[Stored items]
+ + +

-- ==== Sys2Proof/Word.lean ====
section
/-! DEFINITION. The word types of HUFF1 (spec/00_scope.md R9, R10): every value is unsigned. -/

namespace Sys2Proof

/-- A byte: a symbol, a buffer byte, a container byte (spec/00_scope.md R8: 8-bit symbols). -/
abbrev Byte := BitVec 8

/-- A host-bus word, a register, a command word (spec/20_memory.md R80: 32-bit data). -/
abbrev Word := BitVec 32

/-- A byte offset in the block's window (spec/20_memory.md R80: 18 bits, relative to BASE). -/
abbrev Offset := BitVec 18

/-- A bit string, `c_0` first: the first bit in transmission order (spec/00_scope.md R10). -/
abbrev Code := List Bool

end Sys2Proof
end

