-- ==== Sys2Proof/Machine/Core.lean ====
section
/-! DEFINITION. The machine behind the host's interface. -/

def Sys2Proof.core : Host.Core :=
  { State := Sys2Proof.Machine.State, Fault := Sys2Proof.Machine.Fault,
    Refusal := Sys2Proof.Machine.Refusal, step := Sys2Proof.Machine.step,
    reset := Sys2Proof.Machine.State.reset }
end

+ + +

What the task asks - In the data above, find the line with "abbrev Offset := BitVec 18" and the line with "def Sys2Proof.core : Host.Core". Retype both, plus every line between them, exactly.

The answer -
abbrev Offset := BitVec 18

/-- A bit string, `c_0` first: the first bit in transmission order (spec/00_scope.md R10). -/
abbrev Code := List Bool

end Sys2Proof
end

-- ==== Sys2Proof/Machine/Core.lean ====
section
/-! DEFINITION. The machine behind the host's interface. -/

def Sys2Proof.core : Host.Core :=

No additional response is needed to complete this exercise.